I have tried to explain why this doesn't lead to logicla contradictions - it leads to interactions, which ultimately manifests the selective pressure on evolution of observers. If you think observers is strange, just think of matter if that makes more sense.

I think I see your point now, but I still don't agree with it.

There are several points in the abstractions used by Ballentine I differ with as well, so I'm not sure where to start.

I'll start with a comments to what you said before.

Fredrik said:
Even if the "collapse" in the frog's view is only approximate, we still have two rules describing a time evolution. Think of rule 1 as describing the time evolution of every part of your body, and and rule 2 as describing the time evolution of your feet when your feet interacts with the other parts of your body.

In general about "different time evolutions".

What exactly is TIME? We can't avoid that question here.

My point is that IF there are different time evolutions, they are the expected evolution relative to different views, and the parameterization of time, in a givne view, is as I see it only a parameterisation of the expected probabilistic evolution, but where probabilistic refers to a inside constructed combinatorical system of microstructures, NOT a flat time history. The combinatorical system I envision relatp to actual subjective proper time history like a compressed datafile, relates to the raw time history data. But choice of compression algorithm is what is subject to evolution.

So it is not really a _logical contradiction_. It simply means that the two views (the two observers) will have actions that are not in line with each other. So what does this mean? In my view this means there will be interactions between the views.

The result of this interaction, which can be seen as a negotiation process, is that there will be an EMERGENT consistency between the two views (an equilibration).

From my point of view, your analysis seems to jump right into the assumption that this equilibrium must always in place. This is, from my view, a flaw in the above. I think of this consistency you seek as emergent, you think of it as a hard objective constraint.

I am NOT suggesting that inconsistent views doesn't matter, I am just saying that they are not a logical contradction, like you seems to suggest. I am suggesting that instead they imply a physical interaction between the views. This will cause a mutual negotiation between the views which could have several outcomes. One wiew could be disintegrated, or both views could be adjusted for a mutual agreement.

Fredirk said:
If it's not possible to derive rule 2 from rule 1, then rule 2 contradicts rule 1. For example, your entire body including your feet goes to France. A logical consequence of that is that your feet are in France. If rule 2 says your feet are in Finland, we have a contradiction.
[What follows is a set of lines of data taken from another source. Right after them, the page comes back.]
/-- Stops every multiply of a slot; the other syllables that the unit holds for it complete in their order (R171). -/
def State.stopMuls (s : State) (site slot : Nat) : State :=
  let s0 := if (s.slotAt site slot).mmag.isSome then s.stopMmag site slot else s
  let t := s0.tileAt site
  let s1 := s0.setTileAt site { t with unit := t.unit.filter (fun o => decide (o.slot ≠ slot)) }
  (t.unit.filter (fun o => decide (o.slot = slot))).foldl (fun s o =>
    if o.kind < 2 then s.stopMul site slot o else if o.kind = 2 then s else s.mPerform site o) s1
/-- The marks of a slot's accumulators with the errors that have struck their storage (R169). -/
def State.accMarks (s : State) (site slot : Nat) : Vector Bool 4 := Vector.ofFn (fun i => s.accBad site slot i.val)

/-- Subscription slots at a move (R227): a slot that is still subscribed is withdrawn as moving, with the sequence that it was receiving. -/
def State.moveSubs (s : State) (site slot : Nat) : State :=
  (List.range 16).foldl (fun s n =>
    let u := (s.slotAt site slot).subAt n
    if u.st == .idle || (u.st == .landed && !u.persist) then s
    else
      let q := match u.st, u.recv with
        | .armed, some r => r.seq
        | .waitspace, _ => u.q
        | .landed, _ => u.lastAck
        | _, _ => none
      let st := match u.st with | .waitspace => SubState.armed | x => x
      let s1 := s.withdraw site slot n true
      s1.setSub site slot n { u with st := st, recv := none, q := q, inst := false, count := 0 }) s

/-- An EVICT's account of an instance that has been saved, or could not be (R323). -/
def State.evicted (s : State) (uid : Nat) (ok : Bool) (blocks : Nat) : State :=
  { s with evicts := s.evicts.map (fun e =>
      if e.waiting.contains uid then
        { e with waiting := e.waiting.erase uid, saved := if ok then e.saved + 1 else e.saved, failed := if ok then e.failed else e.failed + 1
                 blocks := e.blocks + blocks }
      else e) }

/-- A save that could not be made: the instance goes on in its slot, or for a cut is FAULTED (R306, R307). -/
def State.saveFailed (s : State) (site slot uid : Nat) (why : SaveWhy) : State :=
  let s1 := s.setSlotAt site slot { s.slotAt site slot with stopReq := none, fenced := [] }
  match why with
  | .cut => s1.faultSlot site slot .evictfail 0 (s.freeW 720)
  | _ =>
    let x := s1.slotAt site slot
    ((if x.candidate then s1.rejoin site slot else s1).evicted uid false 0).finishEvicts

/-- The record of a fault of a record write (R307). -/
def State.saveFault (s : State) (site slot : Nat) (k : FKind) (va : Nat) : State :=
  (s.detect site k).record ((s.slotAt site slot).who slot) { kind := k, origin := 2, eval := BitVec.ofNat 64 (va - va % 64) }

/-- The group whose cut saves an instance. -/
def State.cutOf (s : State) (uid : Nat) (i : Inst) : Option Nat := (groupsOf i.groups).find? (fun g => (s.group i.ctx g).saving.contains uid)

/-- Where a saved instance is left to: EVICTED, or MIGRATING (R225). -/
def savedState : SaveWhy → InstState
  | .move _ _ => .migrating
  | _ => .evicted

/-- The slot that an instance leaves, as its next entry compares it (R226): where it has moved since it last issued and is moved again, no slot is the
one that it issued in. -/
def Inst.leaves (i : Inst) (site slot : Nat) : Nat × Nat :=
  match i.from_ with
  | some p => if p = (site, slot) then p else (movedSite 0, 0)
  | none => (site, slot)

/-- Ends a save: the slot is free, its lent ways are CACHE, and the instance waits for placement (R306). -/
def State.saved (s : State) (site slot uid : Nat) (i : Inst) (x : Slot) (why : SaveWhy) (h blocks : Nat) : State :=
  let s1 := s.returnWays site slot
  let y := s1.slotAt site slot
  let s2 := (s1.setSlotAt site slot { y with sub := Vector.replicate 16 SubSlot.idle }).freeSlot site slot
  let cut := match why with | .cut => s.cutOf uid i | _ => i.cut
  let s3 := s2.setInst uid { i with
    st := savedState why, place := none, from_ := some (i.leaves site slot), rec_ := some (h, true), kept := some x, cut := cut }
  ((s3.evicted uid true blocks).forgetWaits uid).finishEvicts

/-- The state in which a slot's record is written: its multiplies and its resident waits have stopped, and what it has exposed has landed (R55,
R171). The D of an IDLE that waits is fixed here, with bit 4: the MOVED of the resumption then stands in bit 2 of the cleared latch and not in D,
a point that R107 leaves open (DESIGN CHOICE, log 43). What has not waited in an IDLE finds bit 4 in its latch when it resumes. -/
def State.stopForSave (s : State) (site slot : Nat) : State :=
  let s1 := (s.stopMuls site slot).leaveSlew site slot
  let x9 := (s1.slotAt site slot).drain
  let x0 := { x9 with f := { x9.f with accPoison := s1.accMarks site slot } }
  let x1 := match x0.wait with | .idle d n t => { x0.endIdle d 16 with wait := .idle d n t } | _ => x0
  s1.setSlotAt site slot { x1 with walks := [], held := false, fenced := [], bw := none }

/-- What is written into a slot's record: its fixed blocks, then its dirty blocks in ascending order (R304, R305). -/
def State.recordParts (s : State) (site slot acc : Nat) : List (Nat × List Byte) :=
  let x := s.slotAt site slot
  s.fixedParts x acc ++ (s.dirtyBlocks site slot).map (fun b => (blockOff x (s.tileAt site) slot b, s.blockBytes site slot b))

/-- An instance whose load is under way goes back to where it was: DEFINED if it never ran, else EVICTED with its record (R225). -/
def State.abandonPlaced (s : State) (site slot uid : Nat) (i : Inst) (why : SaveWhy) : State :=
  match why with
  | .move _ _ => s
  | _ =>
    let cut := match why with | .cut => s.cutOf uid i | _ => i.cut
    let s1 := (s.abandonLoad uid).freeSlot site slot
    let ran := match i.kept with | some k => k.ran | none => false
    let s2 := if ran then s1.setInst uid { i with st := .evicted, place := none, cut := cut }
      else (s1.endMoved uid i).setInst uid { i with st := .defined, place := none, cut := cut, rec_ := none, kept := none, from_ := none }
    (s2.forgetWaits uid).finishEvicts

/-- An order to save reaches a tile: the stronger of two orders counts (a cut before an EVICT before a move, log 31). -/
def strongerSave : Option SaveWhy → SaveWhy → SaveWhy
  | some .cut, _ => .cut
  | some .evict, .move _ _ => .evict
  | _, w => w

/-- SAVE_ORDER_AT_TILE: the instance stops at its next bundle boundary, and the release part of its move begins (R306, R364); one whose load is
under way abandons it (R225). -/
def execSaveOrderAtTile (uid : Nat) (why : SaveWhy) (s : State) : Host.Outcome State Fault Refusal :=
  match s.inst uid with
  | none => .next s
  | some i =>
    if s.stale (agSite (match i.place with | some p => p.1 | none => 0) 0) i.ctx i.inc then .next (s.drop i.ctx)
    else match i.place with
    | none => .next s
    | some (site, slot) =>
      let x := s.slotAt site slot
      if x.inst ≠ some uid then .next (s.send (tileChan site) (.saveOrderAtTile uid why))
      else if x.st = .placed then .next (s.abandonPlaced site slot uid i why)
      else if x.st = .faulted ∨ x.cancelReq.isSome ∨ x.exits then .next s
      else
        let s1 := (s.atSlot site slot).beginRelease .domain
        let y := s1.slotAt site slot
        .next (((s1.setSlotAt site slot { y with stopReq := some (strongerSave y.stopReq why) }).stopIssue
          site slot).setIss s.iss)
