-- ==== Sys2Proof/Certificates/Slice0/Obligations.lean ====
section
/-! DEFINITION. What is claimed of the machine: each statement with the rules of spec/ that it formalises. In statements of what an instruction does,
`s.guard h` says that its guard is on (R33), and `.next t` gives the state that it answers. -/

open Sys2Proof Sys2Proof.Machine

/-- R66, R92, R93: ADD, SUB and MUL write the exact result brought into the range of the type, with latency 1, 1 and 3, or raise IOVF with the exact
result where CK lets none be; MULH and MULHN write the floor of the product over 2^w, with latency 3. R94: with a divisor other than 0, the quotient
is truncated toward zero and the remainder is a - b x q, brought into range in the same way; a divisor of 0 raises DIVZERO with read(A). -/
def Obligations.ScalarArithmetic : Prop := ∀ (h : Hdr) (f : RRR) (s : State), s.guard h = true →
  let brings (i : Instr) (x : Int) (lat : Nat) :=
    (∀ y, tyBring (rrrT f) (mSat f.m) (mCk f.m) x = some y → exec i s = .next (s.sResult f.d (tyExtend (rrrT f) y) lat)) ∧
    (tyBring (rrrT f) (mSat f.m) (mCk f.m) x = none → exec i s = .next (takeTrap ⟨.iovf, 0, BitVec.ofInt 64 x⟩ s))
  let a := s.srcA f
  let b := s.srcB f
  let high := tyExtend (rrrT f) (Int.fdiv (a * b) (2 ^ tyBits (rrrT f) : Nat))
  brings (.add h f) (a + b) 1 ∧ brings (.sub h f) (a - b) 1 ∧ brings (.mul h f) (a * b) 3 ∧
  exec (.mulh h f) s = .next (s.sResult f.d high 3) ∧ exec (.mulhn h f) s = .next (s.sResult f.d high 3) ∧
  (b ≠ 0 → brings (.div h f) (Int.tdiv a b) 24 ∧
    (∀ y, tyBring (rrrT f) (mSat f.m) (mCk f.m) (Int.tdiv a b) = some y → exec (.divn h f) s = .next (s.sResult f.d (tyExtend (rrrT f) y) 24)) ∧
    (∀ y, tyBring (rrrT f) (mSat f.m) (mCk f.m) (a - b * Int.tdiv a b) = some y →
      exec (.remS h f) s = .next (s.sResult f.d (tyExtend (rrrT f) y) 24) ∧ exec (.remn h f) s = .next (s.sResult f.d (tyExtend (rrrT f) y) 24))) ∧
  (b = 0 → ∀ i ∈ [Instr.div h f, .divn h f, .remS h f, .remn h f], exec i s = .next (takeTrap ⟨.divzero, 0, s.readS 32 f.a⟩ s))

/-- R93, R97 to R102: bitwise results, moves, address arithmetic, selection and names; the checksum of CRCS; compares and predicate syllables. -/
def Obligations.ScalarWordsAndPredicates : Prop := ∀ (h : Hdr) (f : RRR) (g : RRI) (s : State), s.guard h = true →
  let a := s.readS 32 f.a
  let b := s.readS 24 f.b
  let c := s.readS 16 f.c
  let p := s.readP 32 f.a.toNat
  let q := s.readP 24 f.b.toNat
  exec (.andS h f) s = .next (s.sResult f.d (a &&& b)) ∧
  exec (.orS h f) s = .next (s.sResult f.d (a ||| b)) ∧
  exec (.xorS h f) s = .next (s.sResult f.d (a ^^^ b)) ∧
  exec (.andn h f) s = .next (s.sResult f.d (a &&& ~~~ b)) ∧
  exec (.mov h f) s = .next (s.sResult f.d a) ∧
  exec (.li h g) s = .next (s.sResult g.d (match g.x with | some x => x.xv ++ g.imm.extractLsb' 0 4 | none => g.imm.signExtend 64)) ∧
  exec (.lea h f) s = .next (s.sResult f.d (a + b * BitVec.ofNat 64 (tyBytes (rrrT f)) + c)) ∧
  exec (.sel h f) s = .next (s.sResult f.d (if s.readP 16 f.c.toNat then a else b)) ∧
  exec (.nmake h f) s = .next (s.sResult f.d (a.extractLsb' 0 8 ++ (b + c).extractLsb' 0 56)) ∧
  exec (.crcs h f) s = .next (s.sResult f.d ((crcs (a.truncate 32) (wordBytes (tyBytes (rrrT f)) b.toNat)).zeroExtend 64)) ∧
  exec (.cmp h f) s = .next (s.pResult f.d.toNat (cmpHolds f.c.toNat (s.srcA f) (s.srcB f) ((a &&& b).toNat % 2 ^ tyBits (rrrT f)))) ∧
  exec (.pand h f) s = .next (s.pResult f.d.toNat (p && q)) ∧
  exec (.por h f) s = .next (s.pResult f.d.toNat (p || q)) ∧
  exec (.pxor h f) s = .next (s.pResult f.d.toNat (p ^^ q)) ∧
  exec (.pnot h f) s = .next (s.pResult f.d.toNat (!p)) ∧
  exec (.pset h f) s = .next (psetGo (f.c.zeroExtend 64) a [1, 2, 3, 4, 5, 6, 7] s) ∧
  exec (.pget h f) s = .next (s.sResult f.d (BitVec.ofNat 64 (s.preds 48)))

/-- R95: shifts and rotation of the low w bits by an amount below the width; from the width on SHL and SHR give 0, SAR the sign, ROTR goes on modulo
w, and with CK all raise SHIFTAMT. -/
def Obligations.ScalarShifts : Prop := ∀ (h : Hdr) (f : RRR) (s : State), s.guard h = true →
  let n := (s.readS 24 f.b).toNat
  let w := tyBits (rrrT f)
  let a := s.lowA f
  let put (x : Int) := Host.Outcome.next (φ := Fault) (ρ := Refusal) (s.sResult f.d (tyExtend (rrrT f) x))
  (n < w → exec (.shl h f) s = put ((a * 2 ^ n : Nat)) ∧ exec (.shr h f) s = put ((a / 2 ^ n : Nat)) ∧
    exec (.sar h f) s = put (Int.fdiv (Int.bmod a (2 ^ w)) (2 ^ n : Nat)) ∧
    exec (.rotr h f) s = put ((a / 2 ^ n + a % 2 ^ n * 2 ^ (w - n) : Nat))) ∧
  (w ≤ n → mCk f.m = false → exec (.shl h f) s = put 0 ∧ exec (.shr h f) s = put 0 ∧
    exec (.sar h f) s = put (if 0 ≤ Int.bmod a (2 ^ w) then 0 else -1) ∧
    exec (.rotr h f) s = put ((a / 2 ^ (n % w) + a % 2 ^ (n % w) * 2 ^ (w - n % w) : Nat))) ∧
  (w ≤ n → mCk f.m = true → ∀ i, i ∈ [Instr.shl h f, .shr h f, .sar h f, .rotr h f] →
    exec i s = .next (takeTrap ⟨.shiftamt, 0, s.readS 24 f.b⟩ s))

/-- R93, R96: the other scalar results of one or two sources. -/
def Obligations.ScalarFieldsAndCounts : Prop := ∀ (h : Hdr) (f : RRR) (s : State), s.guard h = true →
  let a := s.readS 32 f.a
  let w := tyBits (rrrT f)
  let c := (s.readS 16 f.c).toNat
  let pos := c % 64
  let len := c / 256 % 64 + 1
  let least := if s.srcA f ≤ s.srcB f then s.srcA f else s.srcB f
  let most := if s.srcA f ≤ s.srcB f then s.srcB f else s.srcA f
  exec (.min h f) s = .next (s.sResult f.d (tyExtend (rrrT f) least)) ∧ exec (.minn h f) s = .next (s.sResult f.d (tyExtend (rrrT f) least)) ∧
  exec (.max h f) s = .next (s.sResult f.d (tyExtend (rrrT f) most)) ∧ exec (.maxn h f) s = .next (s.sResult f.d (tyExtend (rrrT f) most)) ∧
  exec (.clz h f) s = .next (s.sResult f.d (BitVec.ofNat 64 (w - bitLen 64 (a.toNat % 2 ^ w)))) ∧
  exec (.popc h f) s = .next (s.sResult f.d (BitVec.ofNat 64 (popCount 64 (a.toNat % 2 ^ w)))) ∧
  exec (.sxt h f) s = .next (s.sResult f.d (BitVec.ofInt 64 (Int.bmod ((a.toNat % 2 ^ w : Nat) : Int) (2 ^ w)))) ∧
  exec (.zxt h f) s = .next (s.sResult f.d (BitVec.ofNat 64 (a.toNat % 2 ^ w))) ∧
  exec (.bswap h f) s = .next (s.sResult f.d (BitVec.ofNat 64 (bytesWord (wordBytes (tyBytes (rrrT f)) (a.toNat % 2 ^ w)).reverse))) ∧
  (pos + len ≤ 64 →
    exec (.bfx h f) s = .next (s.sResult f.d (BitVec.ofNat 64 (a.toNat / 2 ^ pos % 2 ^ len))) ∧
    exec (.bfxs h f) s = .next (s.sResult f.d (BitVec.ofInt 64 (Int.bmod (a.toNat / 2 ^ pos : Nat) (2 ^ len)))) ∧
    exec (.bfi h f) s = .next (s.sResult f.d ((a &&& ~~~ (BitVec.ofNat 64 ((2 ^ len - 1) * 2 ^ pos))) |||
      ((s.readS 24 f.b <<< pos) &&& BitVec.ofNat 64 ((2 ^ len - 1) * 2 ^ pos))))) ∧
  (64 < pos + len → ∀ i, i ∈ [Instr.bfx h f, .bfxs h f, .bfi h f] → exec i s = .next (takeTrap ⟨.shiftamt, 0, s.readS 16 f.c⟩ s))

/-- R103 to R108: NOP does nothing; the branches set the address of the next bundle, and CALL and LOOP write their register. A computed target
whose low three bits are not 0 raises SPALIGN. IDLE ends at once with a latch bit set or a count of 0, and otherwise its slot waits; BRK stops the slot
under debugging and does nothing otherwise. -/
def Obligations.BranchesAndStops : Prop := ∀ (h : Hdr) (n : RRR) (f : BrF) (s : State), s.guard h = true →
  let rel := s.cur.pc + f.off.signExtend 64
  let ind := s.readS 40 f.a + f.off.signExtend 64
  let link := s.cResult f.a (s.cur.pc + BitVec.ofNat 64 (8 * s.iss.nsyl))
  let count := s.readS 40 f.a - 1
  let x := s.cur
  let k := (s.readS 32 n.a).toNat
  exec (.nop h n) s = .next s ∧
  exec (.br h f) s = .next (s.branchTo rel 1) ∧
  exec (.callS h f) s = .next (link.branchTo rel 1) ∧
  exec (.loopS h f) s = .next (if count = 0 then s.cResult f.a count else (s.cResult f.a count).branchTo rel 1) ∧
  (ind.extractLsb' 0 3 = 0 → exec (.bri h f) s = .next (s.branchTo ind 3) ∧
    exec (.callInd h f) s = .next ((s.branchTo ind 3).cResult f.a (s.cur.pc + BitVec.ofNat 64 (8 * s.iss.nsyl)))) ∧
  (ind.extractLsb' 0 3 ≠ 0 → exec (.bri h f) s = .next (takeTrap ⟨.spalign, 0, ind⟩ s) ∧
    exec (.callInd h f) s = .next (takeTrap ⟨.spalign, 0, ind⟩ s)) ∧
  ((s.readS 40 f.a).extractLsb' 0 3 = 0 → exec (.ret h f) s = .next (s.branchTo (s.readS 40 f.a) 3)) ∧
  ((s.readS 40 f.a).extractLsb' 0 3 ≠ 0 → exec (.ret h f) s = .next (takeTrap ⟨.spalign, 0, s.readS 40 f.a⟩ s)) ∧
  (k ≠ 0 → x.latch ≠ 0 → exec (.idle h n) s = .next ((s.setCur { x with latch := 0 }).cResult n.d (x.latch.zeroExtend 64))) ∧
  (k = 0 → exec (.idle h n) s = .next ((s.setCur { x with latch := 0 }).cResult n.d ((x.latch ||| 8).zeroExtend 64))) ∧
  (k ≠ 0 → x.latch = 0 → exec (.idle h n) s =
    .next (s.setCur { x.await (dstS n.d) with wait := .idle (dstS n.d) k s.time })) ∧
  (x.sys.dbgen = false → exec (.brk h n) s = .next s) ∧
  (x.sys.dbgen = true → exec (.brk h n) s = .next { s.setCur { x with wait := .brk } with
    brks := s.brks ++ [(s.iss.site, s.iss.slot, n.d.toNat * 256 + n.a.toNat, x.pc + BitVec.ofNat 64 (8 * s.iss.nsyl))] })

/-- R109 to R114: SYSR gives the register's value, CYCLE and TIME through an interlocked reply; a SYSW of a value without reserved bits writes the
register; one with them raises RSVFIELD. R194, R327, R333: of PGROOT, it writes the root and starts an invalidation; of BACKBASE, it sends for a reread of
the table. -/
def Obligations.SystemRegisters : Prop := ∀ (h : Hdr) (f : RRI) (s : State), s.guard h = true →
  let n := f.imm.toNat % 4096
  let v := s.readS 32 f.a
  let c := s.cur.sys.ctxsel
  (n ≠ 0x030 → n ≠ 0x031 → exec (.sysr h f) s = .next (s.cResult f.d (s.sysVal n))) ∧
  (n = 0x030 ∨ n = 0x031 → exec (.sysr h f) s = .next (s.selfReply (dstS f.d) ((s.sysVal n).zeroExtend 1024) .plain)) ∧
  (waitSysw f s = none → sysBad n v = false →
    (n ∈ [0x000, 0x001, 0x002, 0x003, 0x004, 0x021, 0x050, 0x051, 0x052, 0x053, 0x80F] → exec (.sysw h f) s = .next (s.setCur (s.cur.sysPut n v))) ∧
    (n = 0x020 → exec (.sysw h f) s = .next (s.setIss { s.iss with fps := some v })) ∧
    (n = 0x022 → v ≠ 0 → exec (.sysw h f) s = .next (s.setIss { s.iss with rng := some v })) ∧
    (n = 0x022 → v = 0 → exec (.sysw h f) s = .next (takeTrap ⟨.rngstate, 0, 0⟩ s)) ∧
    (n = 0x802 → exec (.sysw h f) s = .next (s.setCtx c { s.ctx c with ovflbase := v })) ∧
    (n = 0x803 → exec (.sysw h f) s = .next (s.setCtx c { s.ctx c with ovflsize := v })) ∧
    (n = 0x804 → exec (.sysw h f) s = .next (s.setCtx c { s.ctx c with savebase := v })) ∧
    (n = 0x805 → exec (.sysw h f) s = .next (s.setCtx c { s.ctx c with rickquota := v }))) ∧
  (waitSysw f s = none → sysBad n v = true → exec (.sysw h f) s = .next (takeTrap ⟨.rsvfield, 0, v⟩ s)) ∧
  (sysBad 0x800 v = false → ∃ t, exec (.syswPgroot h f) s = .next t ∧ (t.ctx c).pgroot = v &&& ~~~ (2 : Word) ∧
    (t.ctx c).inval.getLast? = some ⟨s.iss.site, s.iss.slot, false, []⟩ ∧ (t.ctx c).pgrootRead.getLsbD 1 = true) ∧
  (sysBad 0x801 v = false → ∃ t, exec (.syswBackbase h f) s = .next t ∧ (t.ctx c).backbase = v ∧
    t.agenda = s.agenda ++ [⟨s.time, chanKey 5 c, .backingTableReread c (s.ctx c).inc, none, [], [], []⟩])

/-- R342, R346, R347: TRAP raises TRAPINS with imm64 once its bundle has acted; RFT in a handler ends it, and outside one raises TRAPINS with its
word. Taking a trap with TV = 1 outside a handler lands what is in flight, saves EPC, CAUSE and EVAL, sets INTRAP and goes to TRAPBASE, and advances CYCLE by
4, for that is what R342's 4 cycles are to the register of R114 (the model's reading), and changes no other register that the slot's instance can name
but y0 to y3 and yv, and SLEWHOLD where the bundle has waited for a quantum away from issue; otherwise the instance is FAULTED. The return goes to EPC
and clears INTRAP. -/
def Obligations.TrapAndReturn : Prop := ∀ (h : Hdr) (f : RRI) (g : RRR) (s : State),
  (s.guard h = true → exec (.trapS h f) s = .next (s.setIss { s.iss with after := some ⟨.trapins, 0, RriImm f⟩ }) ∧
    (s.cur.sys.intrap = true → s.cur.pend = [] → exec (.rft h g) s = .next (s.setIss { s.iss with rft := true, gap := s.iss.gap + 3 })) ∧
    (s.cur.sys.intrap = false → exec (.rft h g) s = .next (takeTrap ⟨.trapins, 0, s.iss.word⟩ s))) ∧
  (∀ t epc, s.cur.mmag = none →
    let x := s.cur.drain
    let u := enterTrap t epc s
    (s.cur.sys.intrap = false → s.cur.sys.trapbase.getLsbD 63 = true → u.cur.pc = addrField s.cur.sys.trapbase ∧ u.cur.sys = { x.sys with
        epc := epcOf epc, cause := BitVec.ofNat 64 (FKind.cause t.kind t.origin), eval := t.eval, intrap := true, cycle := x.sys.cycle + 4
        slewhold := u.cur.sys.slewhold } ∧
      u.cur.f = { x.f with y := u.cur.f.y, yv := u.cur.f.yv } ∧ u.cur.latch = s.cur.latch ∧ u.cur.sub = s.cur.sub ∧ u.cur.ch = s.cur.ch ∧
      u.mem = s.mem ∧ u.scratch = s.scratch) ∧
    (s.cur.sys.intrap = true ∨ s.cur.sys.trapbase.getLsbD 63 = false → u.cur.st = .faulted ∧ u.cur.fatal = FKind.cause t.kind t.origin ∧
      u.cur.sys = { x.sys with slewhold := u.cur.sys.slewhold }) ∧
    (s.cur.slewAway = none → u.cur.sys.slewhold = x.sys.slewhold)) ∧
  (s.iss.done = false → s.iss.rft = true → s.iss.after = none → let x := (endBundle s).slotAt s.iss.site s.iss.slot
    x.sys.intrap = false ∧ x.pc = addrField s.cur.sys.epc)


/-! ### V class -/

/-- R116, R119, R121, R128: the V syllables that round. With a mode that is not reserved, a generator state other than 0 under SR, and no lane that
traps, each writes its 32 lanes with its latency. -/
def Obligations.VectorRounding : Prop := ∀ (h : Hdr) (f : RRR) (s : State), s.guard h = true → vModeOf s f ≤ 5 →
  (vModeOf s f = 5 → s.cur.sys.rngseed ≠ 0) →
  let a := laneF (s.readV 32 f.a)
  let b := laneF (s.readV 24 f.b)
  let c := laneF (s.readV 16 f.c)
  let r := vRndOf s f
  let sat := mSat f.m
  let does (i : Instr) (lat : Nat) (op : Nat → FRes) := vQuiet s (fun n => fLane (op n)) → exec i s = .next (vDoneR s f lat (fun n => fLane (op n)))
  (rrrT f = 10 →
    does (.vadd h f) 4 (fun n => fpAdd fmtF32 (r n) sat (a n) (b n)) ∧
    does (.vsub h f) 4 (fun n => fpAdd fmtF32 (r n) sat (a n) (b n).negate) ∧
    does (.vmul h f) 4 (fun n => fpMul fmtF32 (r n) sat (a n) (b n))) ∧
  does (.vfma h f) 4 (fun n => fpFma fmtF32 (r n) sat (a n) (b n) (c n)) ∧
  does (.vfms h f) 4 (fun n => fpFma fmtF32 (r n) sat (a n).negate (b n) (c n)) ∧
  does (.vdiv h f) 16 (fun n => fpDiv fmtF32 (r n) sat (a n) (b n)) ∧
  does (.vsqrt h f) 16 (fun n => fpSqrt fmtF32 (r n) (a n)) ∧
  does (.vscale h f) 4 (fun n => fpScale fmtF32 (r n) sat (a n) (laneI 2 (s.readV 24 f.b) n)) ∧
  does (.vrint h f) 4 (fun n => fpRint fmtF32 (r n) (a n))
It is NO inconsistency in that the state of inforamtion is such that my feet expects to goto France, and my body expects to goto Finland. Because this does not describe what WILL happen. IT only describes the conditional expectation on what will happen (in my view that is).

So long before my body actually goes to Finland, and my feet to france, the "interaction" I talk about either releases my feet from my body, or more likely, the expectations of both views are deformed along the path, making them all end up in berlin.

But what I suggest imples that the states spaces are subject to dynamics as well.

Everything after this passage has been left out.